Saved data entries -
>>

/-- Every record in order. -/
def State.checkRecs (s : State) (engine : Bool) : List DescRec → Except AdmResult (List RecFacts)
  | [] => .ok []
  | r :: l =>
    match s.checkRec engine r with
    | .error e => .error e
    | .ok x => match State.checkRecs s engine l with
      | .error e => .error e
      | .ok xs => .ok ((match x with | some f => [f] | none => []) ++ xs)

/-! ## Disable windows, thread time, engine time -/

/-- check_disable_windows (07 R242). -/
def checkWindows (l : List RecFacts) : Option AdmResult :=
  (l.find? fun f => f.facts.acc.diOpen || decide (400 < f.facts.acc.diMax)).map fun f =>
    refuse 0x306 1 f.rec_.idx (if f.facts.acc.diOpen then 0xFFFFFFFF else f.facts.acc.diMax) 400

/-- The programs of processor q in slot order. -/
def progsOf (l : List RecFacts) (q : Nat) : List RecFacts :=
  (List.range 8).flatMap fun sl => l.filter fun f =>
    decide (f.rec_.type = 1 ∧ f.rec_.g 0 27 24 = q ∧ f.rec_.g 0 23 20 = sl)

/-- The handlers charged to processor q. -/
def handlersOf (l : List RecFacts) (q : Nat) : List RecFacts := l.filter fun f => f.rec_.type == 2 && f.procs.contains q

/-- H_q of R243. -/
def handlerLoad (l : List RecFacts) (q : Nat) : Nat :=
  (handlersOf l q).foldl (fun t f => t + f.rec_.g 0 15 0 * (f.facts.wcet + 10)) 0

/-- f_j of the due programs, with each record. -/
def finishTimes : Nat → List RecFacts → List (RecFacts × Nat)
  | _, [] => []
  | t, f :: l =>
    let e := max (f.rec_.g 3 18 0) t + 16 + f.facts.wcet
    (f, e) :: finishTimes e l

/-- One residue of check_thread_time (07 R243). -/
def checkResidue (l : List RecFacts) (p q k : Nat) : Option AdmResult :=
  let due := (progsOf l q).filter fun f => decide (k % f.rec_.mult = f.rec_.g 0 13 8)
  let h := handlerLoad l q
  let load := due.foldl (fun t f => t + 16 + f.facts.wcet) 0 + h
  firstFail ((finishTimes 0 due).map (fun x =>
      let dl := x.1.rec_.g 4 18 0
      firstFail [orFail (decide (dl ≤ p)) (refuse 0x301 1 x.1.rec_.idx dl p),
        orFail (decide (x.2 + h ≤ dl)) (refuse 0x301 1 x.1.rec_.idx (x.2 + h) dl)]) ++
    [orFail (decide (load ≤ 9 * p / 10)) (refuse 0x302 4 q load (9 * p / 10))])

/-- The levels at which handlers of processor q nest: one per priority, and an exception over each level and over thread
level when one is declared (07 R249, ISTACK). The largest depths of loops and calls along such a nest (06 R211, R212). -/
def State.checkNest (s : State) (l : List RecFacts) (q : Nat) : Option AdmResult :=
  let hs := handlersOf l q
  let exc := hs.filter fun f => f.rec_.g 0 23 16 == 0xFF
  let lvl := fun n => hs.filter fun f => f.rec_.g 0 23 16 != 0xFF && s.prio (f.rec_.g 0 23 16) == n
  let levels := ((List.range 15).map (· + 1)).filter fun n => !(lvl n).isEmpty
  let top := fun (h : RecFacts → Nat) (x : List RecFacts) => x.foldl (fun m f => max m (h f)) 0
  let deep := fun (h : RecFacts → Nat) =>
    top h (progsOf l q) + (levels.foldl (fun t n => t + top h (lvl n)) 0) + (levels.length + 1) * top h exc
  let depth := levels.length + (if exc.isEmpty then 0 else levels.length + 1)
  firstFail [
    orFail (decide (deep (fun f => f.facts.acc.loops) ≤ 4)) (refuse 0x204 4 q (deep fun f => f.facts.acc.loops) 4),
    orFail (decide (deep (fun f => f.facts.acc.calls) ≤ 16)) (refuse 0x205 4 q (deep fun f => f.facts.acc.calls) 16),
    orFail (decide (depth ≤ 16)) (refuse 0x307 4 q depth 16)]

/-- check_thread_time of processor q. -/
def State.checkThread (s : State) (l : List RecFacts) (q : Nat) : Option AdmResult :=
  firstFail (s.checkNest l q :: (List.range 64).map fun k => checkResidue l (s.f F.STM_PERIOD.P) q k)

/-- START of R159. -/
def State.ceStart (s : State) : Nat := s.tSnap + s.tSup + s.tSwap

/-- The engine programs with their start offsets (07 R244). -/
def engineStarts : Nat → List RecFacts → List (RecFacts × Nat)
  | _, [] => []
  | t, f :: l => (f, t) :: engineStarts (t + f.facts.wcet) l

/-- The cut of post group g in ticks (05 R166), no later than TCUT for a trim and RCUT for an arm input (04 R120). -/
def State.postCut (s : State) (g : Nat) : Nat :=
  let es := (List.range (s.f F.CE_LISTS.NOUT)).filter fun n =>
    decide (fld (s.ldw (outListAddr n)) 31 28 = 1 ∧ fld (s.ldw (outListAddr n)) 27 26 = g)
  let off := fun n => 0x40080000 + fld (s.ldw (outListAddr n)) 15 0
  let trim := es.any fun n => ctxIdx.any fun i => decide (off n = R.CS_TRIM i)
  let arm := es.any fun n => !(ctxIdx.any fun i => decide (off n = R.CS_TRIM i))
  let c0 := s.f (F.CE_POST.CUT g)
  let c1 := if trim then min c0 (s.f F.CS_TIMING.TCUT) else c0
  (if arm then min c1 (s.f F.CS_TIMING.RCUT) else c1) * 3200

/-- The number of POST entries of group g. -/
def State.postCount (s : State) (g : Nat) : Nat :=
  ((List.range (s.f F.CE_LISTS.NOUT)).filter fun n =>
    decide (fld (s.ldw (outListAddr n)) 31 28 = 1 ∧ fld (s.ldw (outListAddr n)) 27 26 = g)).length

/-- check_engine_time (07 R244; 05 R166). -/
def State.checkEngine (s : State) (l : List RecFacts) : Option AdmResult :=
  let ps := engineStarts s.ceStart (progsOf l 5)
  let p := s.f F.STM_PERIOD.P
  firstFail (ps.map fun x =>
    let dl := x.1.rec_.g 4 18 0
    firstFail ([orFail (decide (x.2 + x.1.facts.wcet ≤ dl)) (refuse 0x303 1 x.1.rec_.idx (x.2 + x.1.facts.wcet) dl),
      orFail (decide (dl + 200 ≤ p)) (refuse 0x304 1 x.1.rec_.idx dl (p - 200))] ++
      x.1.facts.acc.posts.map fun e =>
        let done := (x.2 + e.2 + s.postCount e.1) * 64
        orFail (decide (s.postCount e.1 = 0 ∨ done < s.postCut e.1)) (refuse 0x305 1 x.1.rec_.idx done (s.postCut e.1))))

/-! ## Classes and floors (01 R19, R20, R24, R27, R32; 04 R129, R142; 07 R245) -/

/-- The group of a gate in a class: 0 the arm group, 1 to 4 the stage groups, 5 none. -/
def gateGroup (cls g : Nat) : Nat := ((List.range 5).find? fun n => (groupMask cls n).testBit g).getD 5

/-- A valid entry of a class's table meets R24. -/
def State.entryOk (s : State) (cls n : Nat) : Bool :=
  let w := s.pat cls n
  let role := pRole w
  let grp := pGroup w
  let gates := pGates w
  let on := fun (m : Nat) => (s.clsPairs cls).any fun q => m.testBit q.1 && m.testBit q.2
  !pValid w ||
    (!on gates && decide (gates &&& classMask cls = gates ∧ role ≤ 5) &&
      (if 2 ≤ role ∧ role ≤ 4 then decide (grp = 0 ∧ groupMask cls 0 ≠ 0 ∧ gates &&& groupMask cls 0 = gates)
       else if role = 5 then decide (1 ≤ grp ∧ grp ≤ 4 ∧ groupMask cls grp ≠ 0 ∧ gates &&& groupMask cls grp = gates)
       else true))

/-- The interlock pairs of a class: at most 8, each within one gate group (R20). -/
def State.pairsOk (s : State) (cls : Nat) : Bool :=
  decide ((s.clsPairs cls).length ≤ 8) && (s.clsPairs cls).all fun q => decide (gateGroup cls q.1 = gateGroup cls q.2)

/-- The members of an arm are of one class, or of M2 and M4 (R27). -/
def State.mixOk (s : State) (a : Nat) : Bool :=
  let cs := (s.nMembers a).map s.nClass
  cs.all armClass && (cs.all (· == cs.headD 0) || cs.all fun c => c == 3 || c == 4)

<<

Task requirements -
Look above for the line with "(07 R244). -/" and the line with "meets R24. -/", and reproduce exactly those two lines plus every line between, nothing more.

Written solution -
/-- The engine programs with their start offsets (07 R244). -/
def engineStarts : Nat → List RecFacts → List (RecFacts × Nat)
  | _, [] => []
  | t, f :: l => (f, t) :: engineStarts (t + f.facts.wcet) l

/-- The cut of post group g in ticks (05 R166), no later than TCUT for a trim and RCUT for an arm input (04 R120). -/
def State.postCut (s : State) (g : Nat) : Nat :=
  let es := (List.range (s.f F.CE_LISTS.NOUT)).filter fun n =>
    decide (fld (s.ldw (outListAddr n)) 31 28 = 1 ∧ fld (s.ldw (outListAddr n)) 27 26 = g)
  let off := fun n => 0x40080000 + fld (s.ldw (outListAddr n)) 15 0
  let trim := es.any fun n => ctxIdx.any fun i => decide (off n = R.CS_TRIM i)
  let arm := es.any fun n => !(ctxIdx.any fun i => decide (off n = R.CS_TRIM i))
  let c0 := s.f (F.CE_POST.CUT g)
  let c1 := if trim then min c0 (s.f F.CS_TIMING.TCUT) else c0
  (if arm then min c1 (s.f F.CS_TIMING.RCUT) else c1) * 3200

/-- The number of POST entries of group g. -/
def State.postCount (s : State) (g : Nat) : Nat :=
  ((List.range (s.f F.CE_LISTS.NOUT)).filter fun n =>
    decide (fld (s.ldw (outListAddr n)) 31 28 = 1 ∧ fld (s.ldw (outListAddr n)) 27 26 = g)).length

/-- check_engine_time (07 R244; 05 R166). -/
def State.checkEngine (s : State) (l : List RecFacts) : Option AdmResult :=
  let ps := engineStarts s.ceStart (progsOf l 5)
  let p := s.f F.STM_PERIOD.P
  firstFail (ps.map fun x =>
    let dl := x.1.rec_.g 4 18 0
    firstFail ([orFail (decide (x.2 + x.1.facts.wcet ≤ dl)) (refuse 0x303 1 x.1.rec_.idx (x.2 + x.1.facts.wcet) dl),
      orFail (decide (dl + 200 ≤ p)) (refuse 0x304 1 x.1.rec_.idx dl (p - 200))] ++
      x.1.facts.acc.posts.map fun e =>
        let done := (x.2 + e.2 + s.postCount e.1) * 64
        orFail (decide (s.postCount e.1 = 0 ∨ done < s.postCut e.1)) (refuse 0x305 1 x.1.rec_.idx done (s.postCut e.1))))

/-! ## Classes and floors (01 R19, R20, R24, R27, R32; 04 R129, R142; 07 R245) -/

/-- The group of a gate in a class: 0 the arm group, 1 to 4 the stage groups, 5 none. -/
def gateGroup (cls g : Nat) : Nat := ((List.range 5).find? fun n => (groupMask cls n).testBit g).getD 5

/-- A valid entry of a class's table meets R24. -/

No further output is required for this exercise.